The former Niki airline, which he founded in 2003, will begin operations under its new name on March 25 with six leased aircraft. Its first flight will be from Duesseldor­f, Germany, to Palma de Mallorca.

“You cannot expect to make money in the first year. But if you make it right, you should start earning money from the second year on,” Lauda said in a news conference in Vienna.

The three-times Formula One champion pipped British Airways owner IAG to win the bidding for Niki in January, initially investing around 50 million euros ($62 million) and then more to relaunch operations.

Lauda said he will add flights from Switzerlan­d from April and from Austria from June, expanding the fleet to 21 planes. The carrier will fly to holiday destinatio­ns in Greece, Spain and Italy in summer and add city shuttles and charter flights later this year.

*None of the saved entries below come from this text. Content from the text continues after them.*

-- ==== Sys2Proof/Machine/Clocks.lean ====
section
/-! DEFINITION. The core clock switch (R44 to R46), the clock monitors (R47, R48, R494) and the crossings (R52 to R54). -/

namespace Sys2Proof.Machine

/-- A write of CKX_CORE_CTL: Curator's (R44, R45). SRC = 1 needs LOCK and is never undone; PLL_EN = 0 is ignored while SRC is 1. DESIGN
CHOICE: the PLL_EN bit of a write whose SRC = 1 is refused takes effect all the same, as the table calls REFUSED the refusal of 'a write
of SRC' (log entry 13). -/
def Dev.writeCoreCtl (w : RegWr) (d : Dev) : Dev :=
  if w.agent != .curator then d
  else
    let d := d.put F.CKX_CORE_CTL_REFUSED w
    let src := w.fld F.CKX_CORE_CTL_SRC == 1
    let d :=
      if !src || d.onPll then d
      else if !d.b F.CKX_CORE_CTL_LOCK then d.set F.CKX_CORE_CTL_REFUSED 1
      else
        let d := { d.set F.CKX_CORE_CTL_SRC 1 with clk := { d.clk with first := true, hoN := 0, hoAt := 0, hoSlip := 0 } }
        if d.f F.MBX_BOOT_STAGE == 3 then d.bootStage 4 else d
    let en := w.merged F.CKX_CORE_CTL_PLL_EN (d.f F.CKX_CORE_CTL_PLL_EN)
    if en == 1 then d.set F.CKX_CORE_CTL_PLL_EN 1
    else if d.onPll then d
    else (d.set F.CKX_CORE_CTL_PLL_EN 0).set F.CKX_CORE_CTL_LOCK 0

/-- Curator enables the PLL. -/
def execPllEnable (w : RegWr) (s : State) : Host.Outcome State Fault Refusal :=
  s.run (fun d => if w.fld F.CKX_CORE_CTL_PLL_EN == 1 && w.fld F.CKX_CORE_CTL_SRC == 0 then d.gated 0x10020 w (Dev.writeCoreCtl w) else d)

/-- The PLL has locked. -/
def execPllLock (s : State) : Host.Outcome State Fault Refusal :=
  s.run (fun d => if d.b F.CKX_CORE_CTL_PLL_EN then d.set F.CKX_CORE_CTL_LOCK 1 else d)

def execCoreClockSwitch (w : RegWr) (s : State) : Host.Outcome State Fault Refusal :=
  s.run (fun d => if w.fld F.CKX_CORE_CTL_SRC == 1 then d.gated 0x10020 w (Dev.writeCoreCtl w) else d)

/-! Clock monitors. -/

/-- Words of crossing x discarded (R52 to R54). -/
def Dev.xDrop (d : Dev) (x n : Nat) : Dev :=
  if n == 0 then d else (d.countN F.CKX_XDROP_DROPS n).set F.CKX_XDROP_LAST_XID x

/-- Clock c of CKX_CLKMON belongs to a group that is not wired, which raises no event (R501, R516). -/
def Dev.clkUnwired (d : Dev) (c : Nat) : Bool :=
  (5 ≤ c && c ≤ 8 && !bit (d.f F.ID_INTEG_PORT_WIRED) (c - 5)) || (c == 9 && !d.b F.ID_INTEG_TWIN_WIRED) ||
    (c == 4 && !d.b F.ID_INTEG_FAB_WIRED)

/-- What a stopped clock does to the unit that uses it (R61, R461, R494). -/
def Dev.clkStopped (d : Dev) (c : Nat) : Dev :=
  if c == 3 then { d with clk := { d.clk with usBlocked := true } }.purge
  else if 5 ≤ c && c ≤ 8 then (if (d.port (c - 5)).link then d.linkMoved (c - 5) false else d)
  else if c == 9 then (if d.on 30 then d.peerReset else d)
  else d

/-- A crossing whose words cannot be held back at their sender: the downstream words, and the frames a user port receives (R52). -/
def xLoses (x : Nat) : Bool := x == 0 || (2 ≤ x && x ≤ 5)

/-- `words` words reach crossing x, which is full, and cannot be held back: they are discarded (R52). -/
def Dev.xLost (d : Dev) (x words : Nat) : Dev := if xLoses x then d.xDrop x words else d

/-- A declaration on clock c sets its sticky bit, stopped or returned (R47). -/
def Dev.clkSticky (d : Dev) (c : Nat) : Dev := d.set F.CKX_CLKMON_STOPPED (withBit (d.f F.CKX_CLKMON_STOPPED) c true)

/-- Clock c is declared stopped (R47), and `words` words of crossing x that nothing can hold back are discarded (R52). A clock that is not
wired raises no event (R501). -/
def Dev.clkStop (c x words : Nat) (d : Dev) : Dev :=
  if c ≥ 10 || bit d.clk.stopped c then d
  else
    let d := ({ d with clk := { d.clk with stopped := withBit d.clk.stopped c true } }.xLost x words).clkSticky c
    if d.clkUnwired c then d else (d.raise 1121).clkStopped c

/-- What the return of a clock sets going: a port's link (R461), and the requests that waited for FAB_CLK (R52). -/
def Dev.clkBack (d : Dev) (c : Nat) : Dev :=
  if 5 ≤ c && c ≤ 8 && (d.port (c - 5)).link then d.linkMoved (c - 5) true
  else if c == 4 then d.fabResume
  else d

/-- Clock c is declared present again (R47). DEDUCED: 'each declaration' of R47 sets the sticky bit, this one too, where the table of
CKX_CLKMON speaks of a stop (log entry 13). -/
def Dev.clkReturn (c x words : Nat) (d : Dev) : Dev :=
  if c ≥ 10 || !bit d.clk.stopped c then d
  else
    let d := ({ d with clk := { d.clk with stopped := withBit d.clk.stopped c false } }.xLost x words).clkSticky c
    if d.clkUnwired c then d else (d.raise 1122).clkBack c

def execClkStop (c xid words : Nat) (s : State) : Host.Outcome State Fault Refusal :=
  s.run (fun d => if c == 0 then d else d.clkStop c xid words)
def execClkReturn (c xid words : Nat) (s : State) : Host.Outcome State Fault Refusal :=
  s.run (fun d => if c == 0 then d else d.clkReturn c xid words)

/-- AON_CLK and the holdover timer take REFCLK or CLK32K (R48). DESIGN CHOICE: the period pattern starts again, with the period under way
counted whole on the new clock (log entry 32). -/
def Dev.aonSource (d : Dev) (slow : Bool) : Dev :=
  { d.setB F.CKX_CLKMON_AON_SRC slow with clk := { d.clk with hoN := 0, hoSlip := 0 } }

/-- REFCLK absent and back: AON_CLK follows (R48). -/
def execRefclkAbsent (s : State) : Host.Outcome State Fault Refusal :=
  s.run (fun d => (d.clkStop 0 0 0).aonSource true)
def execRefclkRestored (s : State) : Host.Outcome State Fault Refusal :=
  s.run (fun d => (d.clkReturn 0 0 0).aonSource false)

/-! Crossings. -/

/-- PEER_RESET and HANDSHAKE of crossing x. -/
def Dev.xState (d : Dev) (x : Nat) (peer hand : Bool) : Dev :=
  (d.set F.CKX_XSTAT_PEER_RESET (withBit (d.f F.CKX_XSTAT_PEER_RESET) x peer)).set F.CKX_XSTAT_HANDSHAKE
    (withBit (d.f F.CKX_XSTAT_HANDSHAKE) x hand)

/-- Step 1 of R53: the words in flight are discarded. -/
def Dev.crossReset (x words : Nat) (d : Dev) : Dev :=
  if x > 10 || !d.on 1 then d else ((d.xDrop x words).xState x true false).raise 1123

def execPeerReset (x words : Nat) (s : State) : Host.Outcome State Fault Refusal := s.run (Dev.crossReset x words)

/-- Steps 2 and 3: the peer has left reset and drives ALIVE; ACK is driven. Words written meanwhile are discarded. After a reset of the
block in the midst of the steps, the handshake restarts here (R54). -/
def Dev.crossAlive (x words : Nat) (d : Dev) : Dev :=
  if x > 10 || !d.on 1 || !(bit (d.f F.CKX_XSTAT_PEER_RESET) x || bit d.clk.xRestart x) then d
  else { d with clk := { d.clk with xRestart := withBit d.clk.xRestart x false } }.xDrop x words |>.xState x false true

def execCrossingAlive (x words : Nat) (s : State) : Host.Outcome State Fault Refusal := s.run (Dev.crossAlive x words)

/-- Step 4: the crossing is up; what waited for crossing 6 goes out. -/
def Dev.crossUp (x : Nat) (d : Dev) : Dev :=
  if x > 10 || !bit (d.f F.CKX_XSTAT_HANDSHAKE) x then d
  else if x == 6 then (d.xState x false false).fabResume
  else d.xState x false false

def execCrossingAck (x : Nat) (s : State) : Host.Outcome State Fault Refusal := s.run (Dev.crossUp x)

end Sys2Proof.Machine
end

“Shuttles at the right price with the right product plus charter flights, this is what we need and my goal is to implement that from autumn,” he said.

Of the 60,000 takeoff and landing slots he bought as Niki assets only 40,000 were needed, and he will return 20,000.

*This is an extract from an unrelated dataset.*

-- ==== Sys2Proof/Machine/Core.lean ====
section
/-! DEFINITION. The model behind the host's interface. -/

def Sys2Proof.core : Host.Core := { State := Sys2Proof.Machine.State, Fault := Sys2Proof.Machine.Fault, Refusal := Sys2Proof.Machine.Refusal, step := Sys2Proof.Machine.step, reset := Sys2Proof.Machine.State.reset }
end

The 69-year-old Austrian has a deal in place for German holiday airline Condor, part of Thomas Cook, to sell flights for Laudamotio­n and provide marketing and crew planning.

It is as yet unclear how a cooperatio­n planned with Lufthansa could be organized.

He said talks he and Lufthansa were holding with the Austrian regulator on Friday should shed some light on whether the German carrier’s budget unit Eurowings could also sell Laudamotio­n flights, and whether it could lease back planes from Laudamotio­n including crew.

“We need to know what is allowed and what is not,” he said.

Lauda, under time pressure to sell tickets for the summer, is keen to tap his rival’s sales and marketing channels, while Lufthansa, which scrapped a plan to buy Niki due to European Commission concerns, wants to make use of Laudation’s capacity.

Laudamotio­n currently has 641 staff and needs to hire about 50 additional flight attendants to operate the 21 planes, Lauda said.